Problem description
Copy out all of the data that follows, exactly as it appears.

Data excerpts
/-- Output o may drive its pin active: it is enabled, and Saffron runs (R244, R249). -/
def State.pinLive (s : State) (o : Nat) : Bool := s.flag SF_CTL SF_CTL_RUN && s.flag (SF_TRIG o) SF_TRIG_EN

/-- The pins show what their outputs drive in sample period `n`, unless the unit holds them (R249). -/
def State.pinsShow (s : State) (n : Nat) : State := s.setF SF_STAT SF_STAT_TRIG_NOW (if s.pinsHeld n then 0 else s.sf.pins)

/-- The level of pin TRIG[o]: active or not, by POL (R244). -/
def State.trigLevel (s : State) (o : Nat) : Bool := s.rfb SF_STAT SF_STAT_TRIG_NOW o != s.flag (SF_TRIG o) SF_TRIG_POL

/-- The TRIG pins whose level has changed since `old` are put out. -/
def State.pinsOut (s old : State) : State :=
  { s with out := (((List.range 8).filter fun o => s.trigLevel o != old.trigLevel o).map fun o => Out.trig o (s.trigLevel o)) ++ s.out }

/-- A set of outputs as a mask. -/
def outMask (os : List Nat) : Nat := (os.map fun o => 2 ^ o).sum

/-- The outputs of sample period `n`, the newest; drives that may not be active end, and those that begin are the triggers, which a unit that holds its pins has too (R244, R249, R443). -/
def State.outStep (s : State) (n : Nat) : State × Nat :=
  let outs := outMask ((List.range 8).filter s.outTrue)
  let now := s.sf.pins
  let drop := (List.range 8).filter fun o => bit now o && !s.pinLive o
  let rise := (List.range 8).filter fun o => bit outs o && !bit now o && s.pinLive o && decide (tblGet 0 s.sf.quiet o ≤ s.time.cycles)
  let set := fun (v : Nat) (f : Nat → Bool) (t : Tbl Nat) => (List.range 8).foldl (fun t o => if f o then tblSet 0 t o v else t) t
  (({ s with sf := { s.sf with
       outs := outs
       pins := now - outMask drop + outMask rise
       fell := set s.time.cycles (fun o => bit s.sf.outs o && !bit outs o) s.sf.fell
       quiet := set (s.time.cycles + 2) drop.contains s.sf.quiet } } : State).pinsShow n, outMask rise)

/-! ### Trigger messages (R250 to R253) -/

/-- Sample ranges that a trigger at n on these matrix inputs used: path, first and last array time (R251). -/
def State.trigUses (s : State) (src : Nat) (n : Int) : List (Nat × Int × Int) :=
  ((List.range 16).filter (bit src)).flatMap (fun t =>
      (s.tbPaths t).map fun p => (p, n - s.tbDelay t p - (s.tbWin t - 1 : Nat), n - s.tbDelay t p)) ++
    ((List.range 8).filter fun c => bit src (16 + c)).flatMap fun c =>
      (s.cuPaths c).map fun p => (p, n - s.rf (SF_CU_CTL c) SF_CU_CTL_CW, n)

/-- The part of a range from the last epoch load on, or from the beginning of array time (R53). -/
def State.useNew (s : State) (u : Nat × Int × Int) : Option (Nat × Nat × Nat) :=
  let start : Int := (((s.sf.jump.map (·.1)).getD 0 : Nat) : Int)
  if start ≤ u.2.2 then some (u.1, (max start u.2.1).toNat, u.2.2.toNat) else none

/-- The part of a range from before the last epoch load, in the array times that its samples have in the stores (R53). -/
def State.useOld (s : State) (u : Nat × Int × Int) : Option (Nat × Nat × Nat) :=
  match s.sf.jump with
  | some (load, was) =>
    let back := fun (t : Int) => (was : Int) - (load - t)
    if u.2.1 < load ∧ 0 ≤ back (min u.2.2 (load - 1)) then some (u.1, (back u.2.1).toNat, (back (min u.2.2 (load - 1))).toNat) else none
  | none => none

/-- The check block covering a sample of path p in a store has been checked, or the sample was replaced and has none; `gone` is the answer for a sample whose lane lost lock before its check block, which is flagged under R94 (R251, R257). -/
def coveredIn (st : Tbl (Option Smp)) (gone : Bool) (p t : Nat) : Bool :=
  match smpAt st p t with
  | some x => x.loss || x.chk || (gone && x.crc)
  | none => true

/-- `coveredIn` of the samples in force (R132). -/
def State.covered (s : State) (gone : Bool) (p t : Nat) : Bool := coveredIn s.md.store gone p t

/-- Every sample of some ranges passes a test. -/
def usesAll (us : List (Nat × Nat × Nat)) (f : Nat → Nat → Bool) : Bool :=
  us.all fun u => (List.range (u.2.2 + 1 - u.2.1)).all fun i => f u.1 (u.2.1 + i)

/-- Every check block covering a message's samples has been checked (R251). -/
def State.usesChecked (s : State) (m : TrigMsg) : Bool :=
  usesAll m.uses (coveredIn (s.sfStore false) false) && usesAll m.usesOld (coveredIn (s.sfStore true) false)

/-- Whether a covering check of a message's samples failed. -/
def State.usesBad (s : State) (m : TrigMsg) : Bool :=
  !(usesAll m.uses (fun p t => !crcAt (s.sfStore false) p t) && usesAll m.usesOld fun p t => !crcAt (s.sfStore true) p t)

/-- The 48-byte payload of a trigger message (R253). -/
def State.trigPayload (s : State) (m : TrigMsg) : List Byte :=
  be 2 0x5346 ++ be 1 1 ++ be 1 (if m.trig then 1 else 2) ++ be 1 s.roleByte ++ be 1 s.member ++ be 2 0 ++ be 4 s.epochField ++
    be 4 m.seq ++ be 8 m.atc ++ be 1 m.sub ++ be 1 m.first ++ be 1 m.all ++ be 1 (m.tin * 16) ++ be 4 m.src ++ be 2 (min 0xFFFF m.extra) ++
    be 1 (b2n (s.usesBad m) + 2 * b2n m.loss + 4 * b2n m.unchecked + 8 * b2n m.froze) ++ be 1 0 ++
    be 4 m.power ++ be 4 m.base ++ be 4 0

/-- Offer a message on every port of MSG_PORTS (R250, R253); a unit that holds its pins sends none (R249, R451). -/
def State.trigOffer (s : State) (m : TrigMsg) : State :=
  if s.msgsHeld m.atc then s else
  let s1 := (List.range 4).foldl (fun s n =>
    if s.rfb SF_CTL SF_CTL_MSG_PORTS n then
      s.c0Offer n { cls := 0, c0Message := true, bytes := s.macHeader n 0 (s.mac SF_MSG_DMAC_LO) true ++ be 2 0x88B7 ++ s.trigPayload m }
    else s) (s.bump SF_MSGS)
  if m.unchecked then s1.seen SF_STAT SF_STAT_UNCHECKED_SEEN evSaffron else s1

Final answer
/-- Output o may drive its pin active: it is enabled, and Saffron runs (R244, R249). -/
def State.pinLive (s : State) (o : Nat) : Bool := s.flag SF_CTL SF_CTL_RUN && s.flag (SF_TRIG o) SF_TRIG_EN

/-- The pins show what their outputs drive in sample period `n`, unless the unit holds them (R249). -/
def State.pinsShow (s : State) (n : Nat) : State := s.setF SF_STAT SF_STAT_TRIG_NOW (if s.pinsHeld n then 0 else s.sf.pins)

/-- The level of pin TRIG[o]: active or not, by POL (R244). -/
def State.trigLevel (s : State) (o : Nat) : Bool := s.rfb SF_STAT SF_STAT_TRIG_NOW o != s.flag (SF_TRIG o) SF_TRIG_POL

/-- The TRIG pins whose level has changed since `old` are put out. -/
def State.pinsOut (s old : State) : State :=
  { s with out := (((List.range 8).filter fun o => s.trigLevel o != old.trigLevel o).map fun o => Out.trig o (s.trigLevel o)) ++ s.out }

/-- A set of outputs as a mask. -/
def outMask (os : List Nat) : Nat := (os.map fun o => 2 ^ o).sum

/-- The outputs of sample period `n`, the newest; drives that may not be active end, and those that begin are the triggers, which a unit that holds its pins has too (R244, R249, R443). -/
def State.outStep (s : State) (n : Nat) : State × Nat :=
  let outs := outMask ((List.range 8).filter s.outTrue)
  let now := s.sf.pins
  let drop := (List.range 8).filter fun o => bit now o && !s.pinLive o
  let rise := (List.range 8).filter fun o => bit outs o && !bit now o && s.pinLive o && decide (tblGet 0 s.sf.quiet o ≤ s.time.cycles)
  let set := fun (v : Nat) (f : Nat → Bool) (t : Tbl Nat) => (List.range 8).foldl (fun t o => if f o then tblSet 0 t o v else t) t
  (({ s with sf := { s.sf with
       outs := outs
       pins := now - outMask drop + outMask rise
       fell := set s.time.cycles (fun o => bit s.sf.outs o && !bit outs o) s.sf.fell
       quiet := set (s.time.cycles + 2) drop.contains s.sf.quiet } } : State).pinsShow n, outMask rise)

/-! ### Trigger messages (R250 to R253) -/

/-- Sample ranges that a trigger at n on these matrix inputs used: path, first and last array time (R251). -/
def State.trigUses (s : State) (src : Nat) (n : Int) : List (Nat × Int × Int) :=
  ((List.range 16).filter (bit src)).flatMap (fun t =>
      (s.tbPaths t).map fun p => (p, n - s.tbDelay t p - (s.tbWin t - 1 : Nat), n - s.tbDelay t p)) ++
    ((List.range 8).filter fun c => bit src (16 + c)).flatMap fun c =>
      (s.cuPaths c).map fun p => (p, n - s.rf (SF_CU_CTL c) SF_CU_CTL_CW, n)

/-- The part of a range from the last epoch load on, or from the beginning of array time (R53). -/
def State.useNew (s : State) (u : Nat × Int × Int) : Option (Nat × Nat × Nat) :=
  let start : Int := (((s.sf.jump.map (·.1)).getD 0 : Nat) : Int)
  if start ≤ u.2.2 then some (u.1, (max start u.2.1).toNat, u.2.2.toNat) else none

/-- The part of a range from before the last epoch load, in the array times that its samples have in the stores (R53). -/
def State.useOld (s : State) (u : Nat × Int × Int) : Option (Nat × Nat × Nat) :=
  match s.sf.jump with
  | some (load, was) =>
    let back := fun (t : Int) => (was : Int) - (load - t)
    if u.2.1 < load ∧ 0 ≤ back (min u.2.2 (load - 1)) then some (u.1, (back u.2.1).toNat, (back (min u.2.2 (load - 1))).toNat) else none
  | none => none

/-- The check block covering a sample of path p in a store has been checked, or the sample was replaced and has none; `gone` is the answer for a sample whose lane lost lock before its check block, which is flagged under R94 (R251, R257). -/
def coveredIn (st : Tbl (Option Smp)) (gone : Bool) (p t : Nat) : Bool :=
  match smpAt st p t with
  | some x => x.loss || x.chk || (gone && x.crc)
  | none => true

/-- `coveredIn` of the samples in force (R132). -/
def State.covered (s : State) (gone : Bool) (p t : Nat) : Bool := coveredIn s.md.store gone p t

/-- Every sample of some ranges passes a test. -/
def usesAll (us : List (Nat × Nat × Nat)) (f : Nat → Nat → Bool) : Bool :=
  us.all fun u => (List.range (u.2.2 + 1 - u.2.1)).all fun i => f u.1 (u.2.1 + i)

/-- Every check block covering a message's samples has been checked (R251). -/
def State.usesChecked (s : State) (m : TrigMsg) : Bool :=
  usesAll m.uses (coveredIn (s.sfStore false) false) && usesAll m.usesOld (coveredIn (s.sfStore true) false)

/-- Whether a covering check of a message's samples failed. -/
def State.usesBad (s : State) (m : TrigMsg) : Bool :=
  !(usesAll m.uses (fun p t => !crcAt (s.sfStore false) p t) && usesAll m.usesOld fun p t => !crcAt (s.sfStore true) p t)

/-- The 48-byte payload of a trigger message (R253). -/
def State.trigPayload (s : State) (m : TrigMsg) : List Byte :=
  be 2 0x5346 ++ be 1 1 ++ be 1 (if m.trig then 1 else 2) ++ be 1 s.roleByte ++ be 1 s.member ++ be 2 0 ++ be 4 s.epochField ++
    be 4 m.seq ++ be 8 m.atc ++ be 1 m.sub ++ be 1 m.first ++ be 1 m.all ++ be 1 (m.tin * 16) ++ be 4 m.src ++ be 2 (min 0xFFFF m.extra) ++
    be 1 (b2n (s.usesBad m) + 2 * b2n m.loss + 4 * b2n m.unchecked + 8 * b2n m.froze) ++ be 1 0 ++
    be 4 m.power ++ be 4 m.base ++ be 4 0

/-- Offer a message on every port of MSG_PORTS (R250, R253); a unit that holds its pins sends none (R249, R451). -/
def State.trigOffer (s : State) (m : TrigMsg) : State :=
  if s.msgsHeld m.atc then s else
  let s1 := (List.range 4).foldl (fun s n =>
    if s.rfb SF_CTL SF_CTL_MSG_PORTS n then
      s.c0Offer n { cls := 0, c0Message := true, bytes := s.macHeader n 0 (s.mac SF_MSG_DMAC_LO) true ++ be 2 0x88B7 ++ s.trigPayload m }
    else s) (s.bump SF_MSGS)
  if m.unchecked then s1.seen SF_STAT SF_STAT_UNCHECKED_SEEN evSaffron else s1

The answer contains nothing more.